# Directions
Return only what lies between the first line of the entries and the line containing "def Obligations.ParameterRowsComplete : Prop", both lines included.

# Supplied material
-- ==== Sys2Proof/Machine/Step.lean ====
section
/-!
DEFINITION. One step: the command at the front of the queue is taken and carried out; with an empty queue the block idles for one
tick of its clock (log 1).
-/
namespace Sys2Proof.Machine

/-- One step of the block. -/
def step (s : State) : Host.Outcome State Fault Refusal :=
  match s.pending with
  | [] => .next (s.elapse 1)
  | c :: rest => exec c { s with pending := rest }

/-- The command a word spells, put at the front of the queue; no word spells one, so the state stays as it is. -/
def State.withFetchWord (s : State) (nbits w : Nat) : State :=
  match decodeTableWord nbits w with
  | some c => { s with pending := c :: s.pending }
  | none => s

end Sys2Proof.Machine
end

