/-- Rows on parameters, tables and events complete: PARAM_READ answers the effective values (R89), PARAM_WRITE edits the working
image and, for a live parameter, the base (R47, R48, R89), TABLE_READ answers the entries in effect (R90), TABLE_WRITE edits the
working image, leaves the base where the table is not live, and lets a live entry wait for its boundary, but for the alarm tables,
whose entries come into effect at once (R48, R90, R222), EVENT_READ answers the events' state (R116), and EVENT_CLEAR clears the
latches named and no other, but for that of an event of this very instant, which is set after the clear (R117). -/
def Obligations.ParameterRowsComplete : Prop :=
  (∀ (dt : Nat) (p : Packet) (x : Session) (s : State), Accepted paramReadCmd (s.elapse dt) p x →
    ∃ t, exec (.paramRead dt p) s = .next t ∧
      Answers t p x s.mode s.role .ok 0 (beBytes 2 (beAt (reqOf p).body 0 2) ++ beBytes 2 0 ++
        ((nums (reqOf p).body 4 (beAt (reqOf p).body 0 2)).map (fun i => match paramDef i with
          | some d => beBytes 2 i ++ beBytes 1 d.ty.size ++ beBytes 1 0 ++
              beBytes 8 (((s.elapse dt).noted p x).paramValue d i)
          | none => [])).flatten)) ∧
  (∀ (dt : Nat) (p : Packet) (x : Session) (s : State), Accepted paramWriteCmd (s.elapse dt) p x →
    (∀ e ∈ pwEntries (reqOf p).body, ∃ d, paramDef e.1 = some d ∧ d.acc = .rw) →
    ∃ t, exec (.paramWrite dt p) s = .next t ∧
      t.cfg.working = s.pwAfter (pwEntries (reqOf p).body) s.cfg.working ∧ t.cfg.state = 2 ∧
      t.cfg.base = (if s.cfg.loaded then s.pwAfter ((pwEntries (reqOf p).body).filter (fun e => paramLive e.1)) s.cfg.base
        else s.cfg.base) ∧
      Responds t p x s.mode s.role .ok 0 []) ∧
  (∀ (dt : Nat) (p : Packet) (x : Session) (d : TableDef) (s : State), Accepted tableReadCmd (s.elapse dt) p x →
    tableDef (tbHead (reqOf p).body).1 = some d →
    ∃ t, exec (.tableRead dt p) s = .next t ∧
      Answers t p x s.mode s.role .ok 0 (((List.range (tbHead (reqOf p).body).2.1).map (fun j =>
        leBytes d.size (((s.elapse dt).noted p x).readEntry d.id ((tbHead (reqOf p).body).2.2 + j)))).flatten)) ∧
  (∀ (dt : Nat) (p : Packet) (x : Session) (d : TableDef) (s : State), Accepted tableWriteCmd (s.elapse dt) p x →
    tableDef (tbHead (reqOf p).body).1 = some d →
    ∃ t, exec (.tableWrite dt p) s = .next t ∧
      t.cfg.working = twAfter s.cfg.working d.id (twEntries (reqOf p).body) ∧ t.cfg.state = 2 ∧
      (d.live = false ∨ s.cfg.loaded = false → t.cfg.base = s.cfg.base ∧ t.cfg.liveTables = s.cfg.liveTables) ∧
      (d.live = true → s.cfg.loaded = true → d.id ≠ 0x0001 → d.id ≠ 0x0002 → t.cfg.base = s.cfg.base ∧
        t.cfg.liveTables = s.cfg.liveTables ++
          (twEntries (reqOf p).body).map (fun x => (tkey d.id x.1, keepEntry d.id x.1 x.2))) ∧
      (d.live = true → s.cfg.loaded = true → d.id = 0x0001 ∨ d.id = 0x0002 →
        t.cfg.base = twAfter s.cfg.base d.id (twEntries (reqOf p).body)) ∧
      Responds t p x s.mode s.role .ok 0 []) ∧
  (∀ (dt : Nat) (p : Packet) (x : Session) (s : State), Accepted eventReadCmd (s.elapse dt) p x →
    ∃ t, exec (.eventRead dt p) s = .next t ∧
      Answers t p x s.mode s.role .ok 0 (beBytes 2 (beAt (reqOf p).body 2 2) ++ beBytes 2 0 ++
        ((List.range (beAt (reqOf p).body 2 2)).map (fun j =>
          let k := beAt (reqOf p).body 0 2 + j
          let v := tget s.ev.src k {}
          beBytes 2 k ++ beBytes 1 (b2n v.latch + 2 * b2n (s.eventBit 0x0160 k) + 4 * b2n (s.eventBit 0x0168 k) +
            8 * b2n (s.eventBit 0x0170 k)) ++ beBytes 1 (s.eventClass k) ++ beBytes 4 v.count ++ beBytes 8 v.time)).flatten)) ∧
  (∀ (dt : Nat) (p : Packet) (x : Session) (s : State), Accepted eventClearCmd (s.elapse dt) p x →
    ∃ t, exec (.eventClear dt p) s = .next t ∧
      (∀ k, tget t.ev.src k {} = if bit (leNat (reqOf p).body) k then
          { tget s.ev.src k {} with latch := (tget s.ev.src k {}).latch && (tget s.ev.src k {}).time == (s.elapse dt).now }
        else tget s.ev.src k {}) ∧
      Answers t p x s.mode s.role .ok 0 [])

# Exercise response
-- ==== Sys2Proof/Machine/Step.lean ====
section
/-!
DEFINITION. One step: the command at the front of the queue is taken and carried out; with an empty queue the block idles for one
tick of its clock (log 1).
-/
namespace Sys2Proof.Machine

/-- One step of the block. -/
def step (s : State) : Host.Outcome State Fault Refusal :=
  match s.pending with
  | [] => .next (s.elapse 1)
  | c :: rest => exec c { s with pending := rest }

/-- The command a word spells, put at the front of the queue; no word spells one, so the state stays as it is. -/
def State.withFetchWord (s : State) (nbits w : Nat) : State :=
  match decodeTableWord nbits w with
  | some c => { s with pending := c :: s.pending }
  | none => s

end Sys2Proof.Machine
end

/-- Rows on parameters, tables and events complete: PARAM_READ answers the effective values (R89), PARAM_WRITE edits the working
image and, for a live parameter, the base (R47, R48, R89), TABLE_READ answers the entries in effect (R90), TABLE_WRITE edits the
working image, leaves the base where the table is not live, and lets a live entry wait for its boundary, but for the alarm tables,
whose entries come into effect at once (R48, R90, R222), EVENT_READ answers the events' state (R116), and EVENT_CLEAR clears the
latches named and no other, but for that of an event of this very instant, which is set after the clear (R117). -/
def Obligations.ParameterRowsComplete : Prop :=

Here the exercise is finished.